We defined a prior distribution for the probability of being symptomatic among those tested, ranging from 0.6 to 1.0 under the assumption that the vast majority of individuals tested by mid-April in the U.S. were hospitalized and/or moderately to severely ill. We assumed that the probability of being symptomatic among untested individuals ranged from 0.002 to 0.149. In each state, we estimated the probability that untested individuals would have tested positive had they been tested. For those with moderate to severe symptoms, we assumed that the probability of testing positive was 80% to 99% the empirical proportion of tests that were positive in each state. For those who had mild or no symptoms, we assumed that the probability of testing positive was 0.2% to 32% the empirical proportion of tests that were positive in each state.

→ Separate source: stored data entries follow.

-- ==== Sys2Proof/Certificates/Slice0/Obligations.lean ====
section
/-! DEFINITION. The statements for the provers. Each names the rules of spec/ it rests on; a statement that
holds of a choice of the model names the log entry. A statement of a command's result gives its whole next
state, so that everything it does not name is unchanged. -/

section
open Sys2Proof Sys2Proof.Machine

/-! ## The machine -/

/-- The command at the front of the queue is run on the state with the rest of the queue (log 5). -/
def Obligations.StepRunsFrontCommand : Prop :=
  ∀ (c : Instr) (rest : List Instr) (s : State), s.pending = c :: rest → step s = exec c (s.withPending rest)

/-- No step faults or is refused, and an empty queue leaves the part as it is (log 5, log 6). -/
def Obligations.StepAlwaysContinues : Prop :=
  (∀ s : State, Completes (step s)) ∧ ∀ s : State, s.pending = [] → step s = .next s

/-- The geometry changes at an accepted DEFINE-ARRAY and a cold start only (R20, R40, R41). -/
def Obligations.GeometryFixedBetweenDefinitions : Prop :=
  ∀ (c : Instr) (s t : State), exec c s = .next t →
    (∀ tag w k b0 stripes es, c ≠ .defineArray tag w k b0 stripes es) → (∀ p l, c ≠ .coldStart p l) →
    t.geom = s.geom

/-! ## Geometry, parity and availability (spec/01, spec/02) -/

/-- The stripe, data index and row of an array block, the positions of a stripe, and the member block of a row (R2 to
R4). From an array block to its position and member block, and back to the block; and from a member block that
holds data to its array block and back. A block of P or Q, and a member block outside the member data range, has no
place in the array (R5). The segments of an extent hold its blocks in order, each with its index in the request, its row
and its position, and all of one segment lie in its stripe (R7). -/
def Obligations.ArrayBlockRoundTrip : Prop :=
  (∀ (g : Geometry) (l s d row : Nat),
    g.stripeOf l = l / (g.k * (g.w - 2)) ∧ g.dataIndexOf l = l % (g.k * (g.w - 2)) / g.k ∧
    g.rowOf l = l % (g.k * (g.w - 2)) % g.k ∧ g.capacity = g.s * g.k * (g.w - 2) ∧
    g.posP s = g.w - 1 - s % g.w ∧ g.posQ s = (g.posP s + 1) % g.w ∧ g.posData s d = (g.posQ s + 1 + d) % g.w ∧
    g.memberBlock s row = g.b0 + s * g.k + row) ∧
  (∀ (g : Geometry) (l : Nat), g.valid = true → l < g.capacity →
    g.memberToArray (g.posData (g.stripeOf l) (g.dataIndexOf l)) (g.memberBlock (g.stripeOf l) (g.rowOf l)) =
      some l) ∧
  (∀ (g : Geometry) (r : ExtentReq) (seg : Nat → ExtentReq), g.valid = true → 1 ≤ r.count →
    r.first + r.count ≤ g.capacity → (∀ i, seg i = { r with segment := i }) →
    ((List.range (g.segments r.first r.count)).flatMap fun i => ((seg i).blocks g).map fun b => b.array) =
      (List.range r.count).map (fun j => r.first + j) ∧
    ∀ i < g.segments r.first r.count,
      ((seg i).blocks g).head?.map (fun b => b.array) = some (g.segFirst r.first i) ∧
      (seg i).stripe g = g.stripeOf r.first + i ∧
      ∀ b ∈ (seg i).blocks g, b.index = b.array - r.first ∧ g.stripeOf b.array = (seg i).stripe g ∧
        b.row = g.rowOf b.array ∧ b.position = g.posData (g.stripeOf b.array) (g.dataIndexOf b.array)) ∧
  ∀ (g : Geometry) (x m : Nat), g.valid = true → x < g.w →
    (∀ l, g.memberToArray x m = some l → l < g.capacity ∧
      g.posData (g.stripeOf l) (g.dataIndexOf l) = x ∧ g.memberBlock (g.stripeOf l) (g.rowOf l) = m) ∧
    (g.memberToArray x m = none ↔ m < g.b0 ∨ g.b0 + g.s * g.k ≤ m ∨
      x = g.posP (g.memberStripe m) ∨ x = g.posQ (g.memberStripe m))

/-- Every byte other than 0 has one inverse, and the constant table of R12 holds what it says: powers of 2, their
inverses, and the inverses of the sums of two of them. -/
def Obligations.CoefficientTables : Prop :=
  (∀ a : Byte, a ≠ 0 → ∃ c, gfMul a c = 1 ∧ ∀ c', gfMul a c' = 1 → c' = c) ∧
    (∀ d < 9, coefficient d = gfPow d 1 ∧ gfMul (coefficient d) (inverseCoefficient d) = 1) ∧
    ∀ x < 9, ∀ y < 9, x < y → coefficient x ^^^ coefficient y ≠ 0 ∧
      gfMul (pairFactor x y) (coefficient x ^^^ coefficient y) = 1

/-- Whatever two blocks of a row are missing, reconstruction gives the row's data, P and Q; a row that lacks
three is UNRECOVERABLE (R13 to R17). -/
def Obligations.ReconstructionRecoversTwo : Prop :=
  (∀ (data : List Block) (r : Row), 2 ≤ data.length → data.length ≤ 9 → r.data.length = data.length →
    (∀ d b, d < data.length → r.data.getD d none = some b → data.getD d Block.zero = b) →
    (∀ b, r.p = some b → b = (encode data).1) → (∀ b, r.q = some b → b = (encode data).2) →
    r.erasedCount ≤ 2 →
    reconstruct r = some { data := data, p := (encode data).1, q := (encode data).2 }) ∧
  ∀ r : Row, 2 < r.erasedCount → reconstruct r = none

/-- A delta update of P and Q by one data block gives what encoding the changed row gives (R18, R13). -/
def Obligations.DeltaAgreesWithEncoding : Prop :=
  ∀ (data : List Block) (d : Nat) (b : Block), data.length ≤ 9 → d < data.length →
    encode (data.set d b) =
      (deltaP (encode data).1 (data.getD d Block.zero) b, deltaQ d (encode data).2 (data.getD d Block.zero) b)

/-- A position is available for a stripe while it is IN-SERVICE, or REBUILDING with the stripe covered: the one pass
position of the stripe in its ACTIVE target's range has passed the frontier or has a COMPLETE job (R9, R120). A block of
a row is supplied once one try has obtained it, while it is not listed; else it is an erasure, which records the first of
its causes in the order of Table 1-8, those of every try and LISTED among them (R10). The cause of a block that was never
sought is the model's choice (log 25). -/
def Obligations.AvailabilityAndErasures : Prop :=
  (∀ (s : State) (d : ArrayDef) (x : Nat), s.table.definition = some d →
    (d.positions[x]? = none → ∀ stripe, s.available x stripe = false) ∧
    ∀ p, d.positions[x]? = some p →
      (p.state = .inService → ∀ stripe, s.available x stripe = true) ∧
      (p.state = .failed → ∀ stripe, s.available x stripe = false) ∧
      (p.state = .rebuilding → ∀ stripe < d.geom.s, (s.available x stripe = true ↔
        ∃ t ∈ s.rbc.targets, t.position = x ∧ t.state = .active ∧
          ∃ k, t.start ≤ k ∧ k < t.start + d.geom.s ∧ k % d.geom.s = stripe ∧
            (k < s.rbc.f ∨ ∃ j ∈ s.rbc.window, j.k = k ∧ j.state = .complete)))) ∧
  ∀ (s : State) (g : Geometry) (stripe x row : Nat) (cells : List Cell) (listed obtained : Prop),
    (listed ↔ s.lel.listed x (g.memberBlock stripe row) = true) →
    (obtained ↔ ∃ b, { position := x, row := row, outcome := .good b } ∈ cells) →
    (obtained → ¬listed → s.erasure g stripe cells x row = none ∧ ∃ b, s.supplied g stripe cells x row = some b ∧
      { position := x, row := row, outcome := .good b } ∈ cells) ∧
    (¬obtained ∨ listed → s.supplied g stripe cells x row = none ∧ ∃ cause, s.erasure g stripe cells x row = some cause ∧
      ((∀ o, { position := x, row := row, outcome := o } ∉ cells) →
        cause = if s.available x stripe = true then .notRead else .unavailable) ∧
      (obtained → (∀ e, { position := x, row := row, outcome := .erased e } ∉ cells) → cause = .listed) ∧
      ((∃ e, { position := x, row := row, outcome := .erased e } ∈ cells) →
        { position := x, row := row, outcome := .erased cause } ∈ cells ∧
        ∀ e, { position := x, row := row, outcome := .erased e } ∈ cells →
          causeOrder.idxOf cause ≤ causeOrder.idxOf e)) ∧
    ∀ cause, (x, cause) ∈ (s.erasureSet g stripe cells row).erased ↔
      x < g.w ∧ s.erasure g stripe cells x row = some cause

We also defined a prior for the probability of having minimal or no symptoms among those who tested positive; because five studies published estimates of this probability,2-6 we considered this prior to be more reliable than others. We thus used Bayesian melding to constrain the other prior distributions such that the probability of having minimal or no symptoms among those who tested positive ranged from 0.25 to 0.70, consistent with published studies.22 Priors were the same across states except for the probability of testing positive conditional on symptom status, which was a function of the empirical proportion of tests that were positive in each state (Appendix Table 2).
We quantified the SARS-CoV-2 testing rate per 1,000 using daily counts of tests in each state and 2019 projected state populations from the 2010 U.S. Census.23 By April 18, 2020, the SARS-CoV-2 testing rate was 11 per 1,000 in the U.S. However, there were large discrepancies in testing between states, with state-level testing rates of 6 per 1,000 in Kansas to 31 per 1,000 in Rhode Island (Figure 1). Generally, testing rates were higher in the Northwest and Northeast and lower in the Midwest and South.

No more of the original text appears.